Abstract: Trypanolytic variants in APOL1, which encodes apolipoprotein L1, associate with kidney disease in African Americans, but whether APOL1-associated glomerular disease has a distinct clinical phenotype is unknown. Here we determined APOL1 genotypes for 271 African American cases, 168 European American cases, and 939 control subjects. In a recessive model, APOL1 variants conferred seventeenfold higher odds (95% CI 11 to 26) for focal segmental glomerulosclerosis (FSGS) and twenty-ninefold higher odds (95% CI 13 to 68) for HIV-associated nephropathy (HIVAN). FSGS associated with two APOL1 risk alleles associated with earlier age of onset (P 0.01) and faster progression to ESRD (P 0.01) but similar sensitivity to steroids compared with other subjects.

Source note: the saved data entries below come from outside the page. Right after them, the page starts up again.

-- ==== Sys2Proof/Machine/FacetNode.lean ====
section
/-! DEFINITION. KERNEL and MATMUL: training chains (R223 to R230), placement (R321, R233), operand checks (R149 to R154),
and the life of a command on a facet. -/

namespace Sys2Proof.Machine

open Sys2Proof

/-- Status KERNEL_OPERAND. -/
def stKernel : Nat := 0x37

/-! ### Training chains (R223 to R230) -/

/-- Whether a gradient-kind node names a FROZEN entry, and so holds no chain (R229). -/
def Wk.frozen (w : Wk) (x : Inst) (n : Node) : Bool :=
  n.gradient && (match w.param x (gParam n.affinity) with | .ok q => q.role == 1 | .error _ => false)

/-- Whether a node's chain lets it dispatch (R226, R227). Nodes of other kinds, and of a FROZEN entry, have no chain; every node of a chain
names one parameter. -/
def Wk.chainFree (w : Wk) (seq i : Nat) : Bool :=
  match w.dev.inst seq, w.dev.node seq i with
  | some x, some n => !n.gradient || w.frozen x n || !w.dev.chainHolds seq i x n
  | _, _ => false

/-- What the checks of a gradient-kind node answer. -/
inductive GradRes where
  | frozen
  | fail (status d0 : Nat)
  | ok (acts : List CommitAct)

/-- The checks of R222, R224, R228 to R230. R224 names no fault for a CONSUME_SET of an entry that is no SET: it consumes that entry's
one window (DESIGN CHOICE). `matmul` gives C_TYPE, CIN_BASE, C_BASE, M_TILES and N_TILES. -/
def Wk.gradient (w : Wk) (i : Nat) (x : Inst) (n : Node) (matmul : Option (Nat × Nat × Nat × Nat × Nat)) : GradRes :=
  let a := n.affinity
  let act := gAct a
  let p := gParam a
  let e := gExpert a
  let bad : GradRes := .fail stTrain 0
  if act = 3 ∨ bits a 48 10 ≠ 0 ∨ bits a 32 8 ≠ 0 ∨ (act ≠ 0 ∧ gUse a ≠ 0) then bad
  else
    match w.param x p with
    | .error er => .fail er.1 er.2
    | .ok q =>
      if q.role = 1 then .frozen
      else
        let base : Except (Nat × Nat) Bool := if q.role ≠ 2 then .ok true else (w.param x q.base).map fun b => b.role == 1
        let twins := x.nodes.zipIdx.filter fun m => m.2 ≠ i ∧ m.1.gradient ∧ act = 0 ∧ gAct m.1.affinity = 0 ∧ gParam m.1.affinity = p
          ∧ gExpert m.1.affinity = e
        let mmOk : Bool := match matmul with
          | none => true
          | some (ct, cin, c, m, k) => act != 0 || (ct == tyFp32 && cin == c && (q.role != 2 || m == cdiv q.rank 64 || k == cdiv q.rank 64))
        let ring := aget w.dev.tgu.windows (x.job, p, e)
        let other : Bool := x.strict && act == 0 && (match ring with | some r => r != (x.fn, x.ring) | none => false)
        let tied := (w.dev.job x.job).map (·.trainTied) |>.getD 0
        match base with
        | .error er => .fail er.1 er.2
        | .ok adapterOk =>
          if (if q.isSet ∧ act ≠ 2 then decide (e ≥ q.experts) else e != 0) ∨ ¬ adapterOk
              ∨ (twins.any fun m => gUse m.1.affinity = gUse a) ∨ ¬ mmOk ∨ (act = 0 ∧ q.isSet ∧ n.shapeRef = 0) ∨ other then bad
          else if tied = 1 ∧ (twins.any fun m => gUse m.1.affinity < gUse a) then .fail 0x30 0
          else
            let key := if q.isSet then some e else none
            .ok (match act with
              | 0 => [.count .west Reg.TGU_TRAIN_PRODUCERS_LO 1, .window x.job p (some e) (some (x.fn, x.ring))]
                  ++ (match key with | some e => [.presence q.presence e true] | none => [])
              | 1 => [.window x.job p (some e) none] ++ (match key with | some e => [.presence q.presence e false] | none => [])
              | _ => [.window x.job p none none] ++ (if q.isSet then [.presenceClear q.presence (bitmapBytes q.experts)] else []))

/-- Notes whether a parameter's entry is FROZEN, as read. -/
def Dev.noteRole (d : Dev) (k : Nat × Nat) (on : Bool) : Dev :=
  if d.tgu.frozen.contains k = on then d
  else d.onTgu fun t => { t with frozen := if on then t.frozen ++ [k] else t.frozen.filter (· ≠ k) }

/-- Runs the checks of a gradient-kind node before the rest of its dispatch; other nodes go straight on. A node passes over a lower
key when its chain is free and it is dispatched for the first time; a re-run keeps its place in the chain (R226), and the pass
with it. TGU_TRAIN_OUT_OF_ORDER counts it when the node completes (R235). -/
def Wk.withGradient (w : Wk) (seq i : Nat) (x : Inst) (n : Node) (matmul : Option (Nat × Nat × Nat × Nat × Nat)) (k : Wk → Wk) : Wk :=
  if ¬ n.gradient then k w
  else
    match w.gradient i x n matmul with
    | .frozen => (w.upd fun d => (d.noteRole (x.job, gParam n.affinity) true).count .west Reg.TGU_TRAIN_FROZEN_SKIP_LO 1).complete seq i stNull
    | .fail st d0 => w.raiseStatus seq i st d0 w.dev.leadHalf
    | .ok acts =>
      let passes := !x.strict && !n.passed && n.attempt ≤ 1
        && (w.dev.chainOthers seq i x n).any fun m => gBefore m.1 m.2.affinity seq n.affinity && m.2.st == .waiting
      let w := if passes then w.upd fun d =>
          (d.count .west Reg.TOP_TDC_COUNT_LO 1).onNode seq i fun n => { n with tdc := n.tdc + 1, passed := true }
        else w
      k (w.upd fun d => (d.noteRole (x.job, gParam n.affinity) false).addActs seq i acts)

/-! ### Facets and lanes (R233, R321) -/

/-- Whether a lane has a READY node for facets. -/
def Dev.laneReady (d : Dev) (lane : Nat) : Bool :=
  d.tgu.insts.any fun p => p.2.lane = lane ∧ p.2.nodes.any fun n => n.st = .ready ∧ n.opcode / 256 = 1

/-- Whether a facet stands idle. -/
def Dev.facetIdle (d : Dev) (f : Nat) : Bool :=
  d.facetOn f && !(d.picOf f).quar && (d.picOf f).slice.isNone && (d.run f).isNone
    && (match d.leadOf with | some h => !d.top.degraded || facetHalf f == h | none => false)

/-- Whether an idle facet is lent to a lane. -/
def Dev.facetLent (d : Dev) (lane f : Nat) : Bool := match d.laneOf f with | some l => l != lane | none => false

Individuals with two APOL1 risk alleles have an estimated 4% lifetime risk for developing FSGS, and untreated HIVinfected individuals have a 50% risk for developing HIVAN. The effect of carrying two APOL1 risk alleles explains 18% of FSGS and 35% of HIVAN; alternatively, eliminating this effect would reduce FSGS and HIVAN by 67%. A survey of world populations indicated that the APOL1 kidney risk alleles are present only on African chromosomes. In summary, African Americans carrying two APOL1 risk alleles have a greatly increased risk for glomerular disease, and APOL1-associated FSGS occurs earlier and progresses to ESRD more rapidly. These data add to the evidence base required to determine whether genetic testing for APOL1 has a use in clinical practice.